她知道自己的脸皮厚度永远都不可能赶得上郝连玄翼,干脆不再搭理他,专心致志地穿起衣服来。
只是当看到郝连玄翼肩膀上那五六圈儿牙印的时候,邱素素还是禁不住不淡定地红了脸。其中一个还在冒着血丝的是她刚刚咬的,其他的颜色都有些泛紫,上面还有凝固的血痂,显然应该是下午她神志不清的时候咬的。
尴尬地假咳了两声,邱素素努力地维持住面无表情地状态,取出金疮药小心地涂到伤口上,手指触到他左肩上的一道一寸长的伤疤时禁不住顿了顿。
郝连玄翼侧头看着她专注的模样,突然轻笑道:“这道疤是我们相遇相知的纪念呢。现在想起来,我总是禁不住庆幸自己那时受了伤。”
要是当时错过了,自己这辈子都不会明白感情到底是何物,只能守着空虚寂寞过一生。
“是啊,我好心地给某人治伤,结果被说成刻意勾引不说,还差点没了性命。”邱素素没好气地翻了个白眼,那点点心疼顿时被抛到了九霄云外,“还有,你应该感谢夜妃,是她伤了你。”还要感谢你自己,要不是你弄死了原主,我也不会上了她的身。
而且就算现在两人已经两情相悦了,邱素素还是忍不住后悔当初一时手贱。早知道这家伙的德性,当初他就是在她面前流血流死,她也不会给他治伤的。

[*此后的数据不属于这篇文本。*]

-- ==== Sys2Proof/Certificates/Slice0/Obligations.lean ====
section
/-! DEFINITION. The statements for the provers, one `Obligations.<Name>` each.  A rule list at the head of a docstring names what
the statement is drawn from. -/

open Sys2Proof Sys2Proof.Machine

/-- R318, R319: every register form of the scalar ALU completes on every core and every pair of scalar registers, with the
value of the table; CLZ and POPC take rs2 = 0.  s0 keeps reading 0, and nothing but rd and the flow of control changes.
Commands shown to complete: add, sub, and, or, xor, sll, srl, sra, slt, sltu, mul, mulh, mulhu, div, divu, rem, remu, min,
max, minu, maxu, clz, popc. -/
def Obligations.ScalarRegisterForms : Prop :=
  ∀ (s : State) (u : BitVec 7) (rd rs1 rs2 : BitVec 5), s.canIssue (coreOf u) false = true →
    (s.tile (coreOf u)).blocked [] [rS rd.toNat, rS rs1.toNat, rS rs2.toNat] = false →
    let x := s.tile (coreOf u)
    let a := x.sreg rs1.toNat
    let b := x.sreg rs2.toNat
    let lands := fun (i : Instr) (v : Word) => Gives i s fun t => OnlyCore s t (coreOf u) ∧
      OnlyS x (t.tile (coreOf u)) rd.toNat ∧ (t.tile (coreOf u)).sreg rd.toNat = if rd = 0 then 0 else v
    lands (.add u rd rs1 rs2) (a + b) ∧ lands (.sub u rd rs1 rs2) (a - b) ∧
    lands (.and u rd rs1 rs2) (a &&& b) ∧ lands (.or u rd rs1 rs2) (a ||| b) ∧ lands (.xor u rd rs1 rs2) (a ^^^ b) ∧
    lands (.sll u rd rs1 rs2) (a <<< (b.toNat % 32)) ∧ lands (.srl u rd rs1 rs2) (a >>> (b.toNat % 32)) ∧
    lands (.sra u rd rs1 rs2) (a.sshiftRight (b.toNat % 32)) ∧
    lands (.slt u rd rs1 rs2) (if a.toInt < b.toInt then 1 else 0) ∧
    lands (.sltu u rd rs1 rs2) (if a.toNat < b.toNat then 1 else 0) ∧
    lands (.mul u rd rs1 rs2) (BitVec.ofNat 32 (a.toNat * b.toNat)) ∧
    lands (.mulh u rd rs1 rs2) (BitVec.ofInt 32 (a.toInt * b.toInt / 2 ^ 32)) ∧
    lands (.mulhu u rd rs1 rs2) (BitVec.ofNat 32 (a.toNat * b.toNat / 2 ^ 32)) ∧
    lands (.div u rd rs1 rs2) (if b = 0 then 0xFFFFFFFF else BitVec.ofInt 32 (a.toInt.tdiv b.toInt)) ∧
    lands (.divu u rd rs1 rs2) (if b = 0 then 0xFFFFFFFF else BitVec.ofNat 32 (a.toNat / b.toNat)) ∧
    lands (.rem u rd rs1 rs2) (if b = 0 then a else BitVec.ofInt 32 (a.toInt.tmod b.toInt)) ∧
    lands (.remu u rd rs1 rs2) (if b = 0 then a else BitVec.ofNat 32 (a.toNat % b.toNat)) ∧
    lands (.min u rd rs1 rs2) (if a.toInt ≤ b.toInt then a else b) ∧
    lands (.max u rd rs1 rs2) (if b.toInt ≤ a.toInt then a else b) ∧
    lands (.minu u rd rs1 rs2) (if a.toNat ≤ b.toNat then a else b) ∧
    lands (.maxu u rd rs1 rs2) (if b.toNat ≤ a.toNat then a else b) ∧
    (rs2 = 0 → lands (.clz u rd rs1 rs2) (BitVec.ofNat 32 (clz a)) ∧
      lands (.popc u rd rs1 rs2) (BitVec.ofNat 32 (popcount a.toNat 32)))

/-- R318, R320, R292: the address-register and descriptor-register forms complete on every register the core has, with rs2 = 0
where the table says so.  TSET replaces one field of R292 by the low bits of a scalar, TGET reads one, zero-extended.
Commands shown to complete: amov, aadd, aaddu, apack, alo, ahi, tset, tget, tmov, tzero. -/
def Obligations.AddressAndDescriptorForms : Prop :=
  ∀ (s : State) (u : BitVec 7) (rd rs1 rs2 f : BitVec 5), s.canIssue (coreOf u) false = true →
    (s.tile (coreOf u)).units = [] →
    let c := coreOf u
    let x := s.tile c
    let toA := fun (i : Instr) (v : DWord) => Gives i s fun t => OnlyCore s t c ∧
      OnlyA x (t.tile c) rd.toNat ∧ (t.tile c).areg rd.toNat = v
    let toS := fun (i : Instr) (v : Word) => Gives i s fun t => OnlyCore s t c ∧
      OnlyS x (t.tile c) rd.toNat ∧ (t.tile c).sreg rd.toNat = if rd = 0 then 0 else v
    let toT := fun (i : Instr) (v : BitVec 256) => Gives i s fun t => OnlyCore s t c ∧
      OnlyT x (t.tile c) rd.toNat ∧ (t.tile c).treg rd.toNat = v
    (aOk c rd.toNat = true → aOk c rs1.toNat = true →
      toA (.amov u rd rs1 0) (x.areg rs1.toNat) ∧
      toA (.aadd u rd rs1 rs2) (x.areg rs1.toNat + (x.sreg rs2.toNat).signExtend 64) ∧
      toA (.aaddu u rd rs1 rs2) (x.areg rs1.toNat + (x.sreg rs2.toNat).setWidth 64)) ∧
    (aOk c rd.toNat = true → toA (.apack u rd rs1 rs2) (x.sreg rs2.toNat ++ x.sreg rs1.toNat)) ∧
    (aOk c rs1.toNat = true → toS (.alo u rd rs1 0) ((x.areg rs1.toNat).setWidth 32) ∧
      toS (.ahi u rd rs1 0) ((x.areg rs1.toNat >>> 32).setWidth 32)) ∧
    (tOk c rd.toNat = true → toT (.tzero u rd 0 0) 0 ∧
      (tOk c rs1.toNat = true → toT (.tmov u rd rs1 0) (x.treg rs1.toNat)) ∧
      ∀ lo w, descField f.toNat = some (lo, w) →
        toT (.tset u f rd rs1 0) (setField (x.treg rd.toNat) lo w (x.sreg rs1.toNat))) ∧
    (tOk c rs1.toNat = true → ∀ lo w, descField f.toNat = some (lo, w) →
      toS (.tget u f rd rs1 0) (BitVec.ofNat 32 ((x.treg rs1.toNat).toNat / 2 ^ lo % 2 ^ w)))
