theorem State.faultC_shape (s : State) (code unit src detail : Nat) (cid qid cause : Option Nat) :
    ∃ c v, s.faultC code unit src detail cid qid cause =
        { s with conc := c, regs := v, freeCtr := s.freeCtr + if detailOpen code then 1 else 0 } ∧
      c.nextId = s.conc.nextId + 1 ∧ c.log = s.conc.log ∧ c.inbox = s.conc.inbox := by
  have key : ∀ (s₀ : State) (r : FaultRec), s₀.conc.nextId = s.conc.nextId →
      s₀.conc.log = s.conc.log → s₀.conc.inbox = s.conc.inbox →
      ∃ c v, (let s₁ := { s₀ with conc := { s₀.conc with nextId := s₀.conc.nextId + 1 } }
        if s₁.domLive 1 then s₁.send (.fault r) else s₁.hold r) = { s₀ with conc := c, regs := v } ∧
      c.nextId = s.conc.nextId + 1 ∧ c.log = s.conc.log ∧ c.inbox = s.conc.inbox := by
    intro s₀ r h₁ h₂ h₃
    dsimp only
    split
    · exact ⟨_, _, rfl, by simp [h₁], h₂, h₃⟩
    · obtain ⟨c, v, e, g₁, g₂, g₃⟩ := State.hold_shape
        { s₀ with conc := { s₀.conc with nextId := s₀.conc.nextId + 1 } } r
      exact ⟨c, v, e, g₁.trans (by simp [h₁]), g₂.trans h₂, g₃.trans h₃⟩
  unfold State.faultC
  cases detailOpen code
  · exact key s _ rfl rfl rfl
  · exact key s.tookFree _ rfl rfl rfl

@[simp] theorem State.fault_nextId (s : State) (code unit src detail : Nat) :
    (s.fault code unit src detail).conc.nextId = s.conc.nextId + 1 := by
  obtain ⟨c, v, e, h, -⟩ := s.faultC_shape code unit src detail none none none
  rw [State.fault, e]; exact h

@[simp] theorem State.fault_gtc (s : State) (code unit src detail : Nat) :
    (s.fault code unit src detail).gtc = s.gtc := by
  obtain ⟨c, v, e, -⟩ := s.faultC_shape code unit src detail none none none; rw [State.fault, e]

@[simp] theorem State.fault_mem (s : State) (code unit src detail : Nat) :
    (s.fault code unit src detail).mem = s.mem := by
  obtain ⟨c, v, e, -⟩ := s.faultC_shape code unit src detail none none none; rw [State.fault, e]

@[simp] theorem State.fault_sealTag (s : State) (code unit src detail : Nat) :
    (s.fault code unit src detail).sealTag = s.sealTag := by
  obtain ⟨c, v, e, -⟩ := s.faultC_shape code unit src detail none none none; rw [State.fault, e]

@[simp] theorem State.fault_fuses (s : State) (code unit src detail : Nat) :
    (s.fault code unit src detail).fuses = s.fuses := by
  obtain ⟨c, v, e, -⟩ := s.faultC_shape code unit src detail none none none; rw [State.fault, e]

@[simp] theorem State.fault_doms (s : State) (code unit src detail : Nat) :
    (s.fault code unit src detail).doms = s.doms := by
  obtain ⟨c, v, e, -⟩ := s.faultC_shape code unit src detail none none none; rw [State.fault, e]

@[simp] theorem State.fault_gates (s : State) (code unit src detail : Nat) :
    (s.fault code unit src detail).gates = s.gates := by
  obtain ⟨c, v, e, -⟩ := s.faultC_shape code unit src detail none none none; rw [State.fault, e]

@[simp] theorem State.fault_flight (s : State) (code unit src detail : Nat) :
    (s.fault code unit src detail).flight = s.flight := by
  obtain ⟨c, v, e, -⟩ := s.faultC_shape code unit src detail none none none; rw [State.fault, e]

@[simp] theorem State.fault_mon (s : State) (code unit src detail : Nat) :
    (s.fault code unit src detail).mon = s.mon := by
  obtain ⟨c, v, e, -⟩ := s.faultC_shape code unit src detail none none none; rw [State.fault, e]

@[simp] theorem State.fault_host (s : State) (code unit src detail : Nat) :
    (s.fault code unit src detail).host = s.host := by
  obtain ⟨c, v, e, -⟩ := s.faultC_shape code unit src detail none none none; rw [State.fault, e]

@[simp] theorem State.fault_ctxs (s : State) (code unit src detail : Nat) :
    (s.fault code unit src detail).ctxs = s.ctxs := by
  obtain ⟨c, v, e, -⟩ := s.faultC_shape code unit src detail none none none; rw [State.fault, e]

@[simp] theorem State.fault_groups (s : State) (code unit src detail : Nat) :
    (s.fault code unit src detail).groups = s.groups := by
  obtain ⟨c, v, e, -⟩ := s.faultC_shape code unit src detail none none none; rw [State.fault, e]

@[simp] theorem State.fault_queues (s : State) (code unit src detail : Nat) :
    (s.fault code unit src detail).queues = s.queues := by
  obtain ⟨c, v, e, -⟩ := s.faultC_shape code unit src detail none none none; rw [State.fault, e]

@[simp] theorem State.fault_waiters (s : State) (code unit src detail : Nat) :
    (s.fault code unit src detail).waiters = s.waiters := by
  obtain ⟨c, v, e, -⟩ := s.faultC_shape code unit src detail none none none; rw [State.fault, e]

@[simp] theorem State.fault_disp (s : State) (code unit src detail : Nat) :
    (s.fault code unit src detail).disp = s.disp := by
  obtain ⟨c, v, e, -⟩ := s.faultC_shape code unit src detail none none none; rw [State.fault, e]
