theorem handover_begins {s : State} {tile : BitVec 6} (hl : s.domLive 3 = true) {q i k : Nat} {p : Pkt}
    (hfind : s.disp.handovers.find? (·.1 == tile.toNat) = some (tile.toNat, q, i, k))
    (hlive : s.domLive (clDom (tile.toNat / 4)) = true) (hidle : (s.tile tile.toNat).core = .idle)
    (hp : (s.queue q).pkt i = some p) (hab : ∀ r ∈ p.runs, r.abort = none) :
    Gives (.handover tile) s fun t => t.tile tile.toNat = s.begun tile.toNat q i k p ∧ (tile.toNat, q, i, k) ∉ t.disp.handovers := by
  generalize hn : tile.toNat = n at *
  let v : State := { s with disp := { s.disp with
    handovers := s.disp.handovers.filter fun (e : Nat × Nat × Nat × Nat) => e != (n, q, i, k) } }
  have hheld : v.heldPkt q i = some (p.cid, p) := State.heldPkt_of_pkt (s := v) hp
  have hrun : ∀ (u : State), (match p.runs.find? (·.inst == k) with
      | some r => if r.abort.isSome then u.updTile n Tile.abortOrder else u
      | none => u) = u := fun u => by
    split
    · next r hr =>
      rw [hab r (List.mem_of_find?_eq_some hr)]
      rfl
    · rfl
  have heq : exec (.handover tile) s = .next ((((v.setTile n (s.begun n q i k p)).phaseZero n).setDtile n
      { s.dtile n with lastCid := some p.cid, lastProg := progOf p.raw }).updPkt q i fun p =>
        { p with runs := p.runs.map fun r => if r.inst = k then { r with since := s.time n } else r }) := by
    refine exec_live (execHandover.eq_1 ..) hl (congrArg Host.Outcome.next ?_)
    dsimp only
    rw [hn, hfind]
    dsimp only
    rw [if_neg (by rw [hlive, hidle]; simp)]
    change (match v.heldPkt q i with
      | none => v
      | some (cid, p) => _) = _
    rw [hheld]
    exact hrun _
  refine ⟨_, heq, Tab.get_set_self .., ?_⟩
  change (n, q, i, k) ∉ s.disp.handovers.filter fun (e : Nat × Nat × Nat × Nat) => e != (n, q, i, k)
  simp

/-! ### State packets and claims (R264, R265) -/

theorem State.stateDone_load {s : State} {n q i : Nat} {p : Pkt} {img : List Byte} (hp : (s.queue q).pkt i = some p)
    (hop : opOf p.raw = 0x41) (himg : s.readVa p.cid (pfld p.raw 0x20 8) (imageSize p.raw) = .ok img) :
    s.stateDone n q i = ((s.updTile n fun x => x.loadImage (pfld p.raw 0x29 1 == 1) (pfld p.raw 0x2A 2) img).setDtile n
      { s.dtile n with claim := some q, st := .idle, cur := none, idleSince := s.dspTime }).updPkt q i (Pkt.finish .ok) := by
  rw [State.stateDone, State.heldPkt_of_pkt hp]
  dsimp only
  rw [hop, if_neg (by decide), himg]
  rfl

theorem State.stateDone_save {s u : State} {n q i : Nat} {p : Pkt} (hp : (s.queue q).pkt i = some p) (hop : opOf p.raw = 0x40)
    (hu : s.writeVa p.cid (pfld p.raw 0x20 8) ((s.tile n).image (pfld p.raw 0x29 1 == 1) (pfld p.raw 0x2A 2)) = .ok u) :
    s.stateDone n q i = (u.setDtile n { s.dtile n with
      claim := if (s.dtile n).claim = some q then none else (s.dtile n).claim, st := .idle, cur := none, idleSince := u.dspTime }).updPkt
        q i (Pkt.finish .ok) := by
  rw [State.stateDone, State.heldPkt_of_pkt hp]
  dsimp only
  rw [hop, if_pos rfl, hu]

theorem State.saveEcc_nil (s : State) {n : Nat} : s.saveEcc n [] = s := by
  rw [State.saveEcc, State.readEcc]
  split <;> rfl
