-- ==== Sys2Proof/Word.lean ====
section
/-! DEFINITION. The value types of the engine: bytes, 16-bit words, register numbers (R21, R23, R24, R5, R6). -/

namespace Sys2Proof

/-- An 8-bit unsigned value: a general register, a timer, a byte of memory (R21, R26, R50). -/
abbrev Byte := BitVec 8

/-- A 16-bit unsigned value: the index register, the program counter, a stack entry, an instruction word (R23, R24,
R25, R80). -/
abbrev Word := BitVec 16

/-- The number of a general register, 0 to 15 (R21). -/
abbrev Reg := Fin 16

/-- Register F, which doubles as the flag output (R22). -/
abbrev regVF : Reg := 15

/-- A 4-bit key number, 0 to 15 (R173, R225). -/
abbrev Key := Fin 16

end Sys2Proof
end

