-- ==== Sys2Proof/WellFormed.lean ====
section
/-! DEFINITION. Which instructions have an encoding. Two checks: an address immediate is in 0 to 0xFFF, a sprite height
is in 0 to 15 (R84). Register numbers and byte immediates are in range by their types. -/

namespace Sys2Proof

/-- An address immediate fits the 12 bits of `nnn` (R82, R84). -/
def addressFits (nnn : Word) : Bool := decide (nnn.toNat < 0x1000)

/-- A byte count fits the 4 bits of `n` (R82, R84). -/
def countFits (n : Nat) : Bool := decide (n < 16)

/-- The instruction's fields fit its format (R83). -/
def Instr.wf : Instr → Bool
  | .jp nnn => addressFits nnn
  | .call nnn => addressFits nnn
  | .ldINnn nnn => addressFits nnn
  | .jpV0Nnn nnn => addressFits nnn
  | .drwVxVyN _ _ n => countFits n
  | .cls => true
  | .ret => true
  | .seVxNn _ _ => true
  | .sneVxNn _ _ => true
  | .seVxVy _ _ => true
  | .ldVxNn _ _ => true
  | .addVxNn _ _ => true
  | .ldVxVy _ _ => true
  | .orVxVy _ _ => true
  | .andVxVy _ _ => true
  | .xorVxVy _ _ => true
  | .addVxVy _ _ => true
  | .subVxVy _ _ => true
  | .shrVx _ _ => true
  | .subnVxVy _ _ => true
  | .shlVx _ _ => true
  | .sneVxVy _ _ => true
  | .rndVxNn _ _ => true
  | .skpVx _ => true
  | .sknpVx _ => true
  | .ldVxDt _ => true
  | .ldVxK _ => true
  | .ldDtVx _ => true
  | .ldStVx _ => true
  | .addIVx _ => true
  | .ldFVx _ => true
  | .ldBVx _ => true
  | .ldMemVx _ => true
  | .ldVxMem _ => true

end Sys2Proof
end

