-- ==== Sys2Proof/Machine/Skips.lean ====
section
/-! DEFINITION. Conditional skips on registers: `3xnn`, `4xnn`, `5xy0`, `9xy0` (R110 to R113). -/

namespace Sys2Proof.Machine

/-- `3xnn`: skip if `V[x] = nn` (R110). -/
def execSeVxNn (x : Reg) (nn : Byte) (s : State) : Answer := .next (s.skipIf (s.readV x == nn))

/-- `4xnn`: skip if `V[x] ≠ nn` (R111). -/
def execSneVxNn (x : Reg) (nn : Byte) (s : State) : Answer := .next (s.skipIf (s.readV x != nn))

/-- `5xy0`: skip if `V[x] = V[y]` (R112). -/
def execSeVxVy (x y : Reg) (s : State) : Answer := .next (s.skipIf (s.readV x == s.readV y))

/-- `9xy0`: skip if `V[x] ≠ V[y]` (R113). -/
def execSneVxVy (x y : Reg) (s : State) : Answer := .next (s.skipIf (s.readV x != s.readV y))

end Sys2Proof.Machine
end

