-- ==== Sys2Proof/Machine/HostOps.lean ====
section
/-! DEFINITION. The host's operations `Load` and `Initialize` (R252, R253); `Reset` (R250) is in Ops.lean beside the
taking of a fault. -/

namespace Sys2Proof.Machine

/-- `Load(image, base)`: copy the image, or refuse and change nothing (R252, R205, R206, R38). -/
def opLoad (image : List Byte) (base : Nat) (s : State) : State :=
  match s.mode with
  | .uninitialized =>
    if base + image.length > Config.memSize then s.returns .loadError
    else (s.store base image).returns .ok
  | .running => s.returns .invalidState
  | .waitingForKey _ => s.returns .invalidState
  | .halted _ => s.returns .invalidState

/-- `Initialize(a)`: start a session at `a`, or refuse and change nothing (R253, R206, R38). -/
def opInitialize (a : Word) (s : State) : State :=
  match s.mode with
  | .uninitialized =>
    { s with
      pc := a
      i := 0x0000#16
      stack := []
      dt := 0x00#8
      st := 0x00#8
      residue := 0
      mode := .running
      result := .ok }
  | .running => s.returns .invalidState
  | .waitingForKey _ => s.returns .invalidState
  | .halted _ => s.returns .invalidState

end Sys2Proof.Machine
end

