-- ==== Sys2Proof/Laws/Decode.lean ====
section
/-! SUPPORT. The fields of a word and of an encoded word, as numbers (R82, R83). -/

namespace Sys2Proof

theorem toNat_append_eq {n m : Nat} (a : BitVec n) (b : BitVec m) :
    (a ++ b).toNat = a.toNat * 2 ^ m + b.toNat := by
  rw [BitVec.toNat_append, Nat.shiftLeft_eq, Nat.mul_comm, Nat.two_pow_add_eq_or_of_lt b.isLt, Nat.mul_comm]

/-! ## Byte order -/

theorem wordOf_toNat (hi lo : Byte) : (wordOf hi lo).toNat = hi.toNat * 256 + lo.toNat := toNat_append_eq hi lo

theorem highByte_toNat (w : Word) : (highByte w).toNat = w.toNat / 256 := by
  have := w.isLt
  simp only [highByte, BitVec.extractLsb'_toNat, Nat.shiftRight_eq_div_pow]
  omega

theorem lowByte_toNat (w : Word) : (lowByte w).toNat = w.toNat % 256 := by simp [lowByte]

@[simp] theorem wordOf_bytes (w : Word) : wordOf (highByte w) (lowByte w) = w := by
  apply BitVec.eq_of_toNat_eq
  rw [wordOf_toNat, highByte_toNat, lowByte_toNat]
  omega

@[simp] theorem highByte_wordOf (hi lo : Byte) : highByte (wordOf hi lo) = hi := by
  have := lo.isLt
  apply BitVec.eq_of_toNat_eq
  rw [highByte_toNat, wordOf_toNat]
  omega

@[simp] theorem lowByte_wordOf (hi lo : Byte) : lowByte (wordOf hi lo) = lo := by
  have := lo.isLt
  apply BitVec.eq_of_toNat_eq
  rw [lowByte_toNat, wordOf_toNat]
  omega

/-! ## The fields of any word -/

theorem fieldClass_eq (op : Word) : fieldClass op = op.toNat / 4096 := by
  have := op.isLt
  simp only [fieldClass, BitVec.extractLsb'_toNat, Nat.shiftRight_eq_div_pow]
  omega

theorem fieldX_val (op : Word) : (fieldX op).val = op.toNat / 256 % 16 := by
  simp [fieldX, Nat.shiftRight_eq_div_pow]

theorem fieldY_val (op : Word) : (fieldY op).val = op.toNat / 16 % 16 := by
  simp [fieldY, Nat.shiftRight_eq_div_pow]

theorem fieldN_eq (op : Word) : fieldN op = op.toNat % 16 := by simp [fieldN]

theorem fieldNN_toNat (op : Word) : (fieldNN op).toNat = op.toNat % 256 := by simp [fieldNN]

theorem fieldNNN_toNat (op : Word) : (fieldNNN op).toNat = op.toNat % 4096 := by
  simp only [fieldNNN, BitVec.toNat_setWidth, BitVec.extractLsb'_toNat, Nat.shiftRight_eq_div_pow]
  omega

/-! ## The fields of an encoded word -/

section
variable (c : BitVec 4) (x y : Reg) (n : BitVec 4) (nn : Byte) (nnn : Word)

theorem encodeXNN_toNat : (encodeXNN c x nn).toNat = c.toNat * 4096 + x.val * 256 + nn.toNat := by
  simp only [encodeXNN, regField, toNat_append_eq, BitVec.toNat_ofNat]
  omega

theorem encodeXYN_toNat :
    (encodeXYN c x y n).toNat = c.toNat * 4096 + x.val * 256 + y.val * 16 + n.toNat := by
  simp only [encodeXYN, regField, toNat_append_eq, BitVec.toNat_ofNat]
  omega

theorem encodeNNN_toNat : (encodeNNN c nnn).toNat = c.toNat * 4096 + nnn.toNat % 4096 := by
  simp only [encodeNNN, toNat_append_eq, BitVec.extractLsb'_toNat]
  simp

@[simp] theorem fieldClass_encodeXNN : fieldClass (encodeXNN c x nn) = c.toNat := by
  have := nn.isLt
  have := x.isLt
  rw [fieldClass_eq, encodeXNN_toNat]
  omega

@[simp] theorem fieldX_encodeXNN : fieldX (encodeXNN c x nn) = x := by
  have := nn.isLt
  have := x.isLt
  apply Fin.ext
  rw [fieldX_val, encodeXNN_toNat]
  omega

@[simp] theorem fieldNN_encodeXNN : fieldNN (encodeXNN c x nn) = nn := by
  have := nn.isLt
  apply BitVec.eq_of_toNat_eq
  rw [fieldNN_toNat, encodeXNN_toNat]
  omega

@[simp] theorem fieldClass_encodeXYN : fieldClass (encodeXYN c x y n) = c.toNat := by
  have := n.isLt
  have := x.isLt
  have := y.isLt
  rw [fieldClass_eq, encodeXYN_toNat]
  omega

@[simp] theorem fieldX_encodeXYN : fieldX (encodeXYN c x y n) = x := by
  have := n.isLt
  have := x.isLt
  have := y.isLt
  apply Fin.ext
  rw [fieldX_val, encodeXYN_toNat]
  omega

@[simp] theorem fieldY_encodeXYN : fieldY (encodeXYN c x y n) = y := by
  have := n.isLt
  have := y.isLt
  apply Fin.ext
  rw [fieldY_val, encodeXYN_toNat]
  omega

@[simp] theorem fieldN_encodeXYN : fieldN (encodeXYN c x y n) = n.toNat := by
  have := n.isLt
  rw [fieldN_eq, encodeXYN_toNat]
  omega

@[simp] theorem fieldClass_encodeNNN : fieldClass (encodeNNN c nnn) = c.toNat := by
  rw [fieldClass_eq, encodeNNN_toNat]
  omega

/-- The address comes back whole exactly where its upper four bits are zero (R84). -/
theorem fieldNNN_encodeNNN (h : addressFits nnn = true) : fieldNNN (encodeNNN c nnn) = nnn := by
  simp only [addressFits, decide_eq_true_eq] at h
  apply BitVec.eq_of_toNat_eq
  rw [fieldNNN_toNat, encodeNNN_toNat]
  omega

end

/-! ## Putting the fields of a word together again -/

theorem encodeXNN_fields (op : Word) :
    encodeXNN (BitVec.ofNat 4 (fieldClass op)) (fieldX op) (fieldNN op) = op := by
  have := op.isLt
  apply BitVec.eq_of_toNat_eq
  rw [encodeXNN_toNat, fieldX_val, fieldNN_toNat, BitVec.toNat_ofNat, fieldClass_eq]
  omega

theorem encodeXYN_fields (op : Word) :
    encodeXYN (BitVec.ofNat 4 (fieldClass op)) (fieldX op) (fieldY op) (BitVec.ofNat 4 (fieldN op)) = op := by
  have := op.isLt
  apply BitVec.eq_of_toNat_eq
  rw [encodeXYN_toNat, fieldX_val, fieldY_val, BitVec.toNat_ofNat, BitVec.toNat_ofNat, fieldClass_eq, fieldN_eq]
  omega

theorem encodeNNN_fields (op : Word) :
    encodeNNN (BitVec.ofNat 4 (fieldClass op)) (fieldNNN op) = op := by
  have := op.isLt
  apply BitVec.eq_of_toNat_eq
  rw [encodeNNN_toNat, fieldNNN_toNat, BitVec.toNat_ofNat, fieldClass_eq]
  omega

theorem addressFits_fieldNNN (op : Word) : addressFits (fieldNNN op) = true := by
  simp only [addressFits, decide_eq_true_eq, fieldNNN_toNat]
  omega

theorem countFits_fieldN (op : Word) : countFits (fieldN op) = true := by
  simp only [countFits, decide_eq_true_eq, fieldN_eq]
  omega

/-! ## Reading a byte sequence -/

/-- Two bytes and more decode as the word they form (R58, R80). -/
theorem decode_of_decodeWord {op : Word} {i : Instr} (h : decodeWord op = some i) (rest : List Byte) :
    decode (wordBytes op ++ rest) = .ok (i, rest) := by
  simp [decode, wordBytes, h]

/-- The table's numbering of a 16-bit word is the word itself. -/
theorem decodeTableWord_eq (w : Nat) : decodeTableWord 16 w = decodeWord (BitVec.ofNat 16 w) := by
  have hw : tableWord 16 w = BitVec.ofNat 16 w := by
    apply BitVec.eq_of_toNat_eq
    simp [tableWord]
  cases h : decodeWord (BitVec.ofNat 16 w) <;> simp [decodeTableWord, hw, decode, wordBytes, h]

end Sys2Proof
end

郝连玄翼摸了摸鼻子,小声嘟囔道:“那不是我还不了解你嘛,现在我已经知道错了啊。夜妃也算是咱们的媒人了,等回了宫,我追封她为皇后如何?”
“哼。”邱素素冷哼了一声,没搭理他。人都死了,追封有什么用。况且相比皇后,夜妃肯定更喜欢六王妃这个名头。不过这话就算郝连玄翼也是心知肚明,她却是不能说出口。
“宝贝。”郝连玄翼讨好地唤了一声,邱素素不理他。
“倾城。”又一声,邱素素还是不搭理他。
郝连玄翼看着邱素素闹脾气的样子,眼中闪过一抹笑意,故意自言自语道:“哎呀,本来想提醒你,还有半个时辰就子时了,你要是不想听那就算了吧。”
“你怎么不早说。”邱素素立刻转过身瞪了他一眼,急急忙忙地拽着他起身道:“快点,快点,迟到了看我怎么跟你算账。”
郝连玄翼顺着她的力道被拉着向外跑,眼神中满是笑意和宠溺。
县衙离他们所住的客栈只有不到两条街的距离,就算慢悠悠地走,一刻钟也足够了。半个时辰等于四刻钟,也就是说他们绝对不会迟到。
这一点,直到跑到县衙门口,邱素素才想起来。刚才因为焦急而被忽略了的酸痛再次袭来,强烈的饥饿感也汹涌而来,邱素素整张脸都皱了起来,愤恨地抓起郝连玄翼的手臂咬了一口。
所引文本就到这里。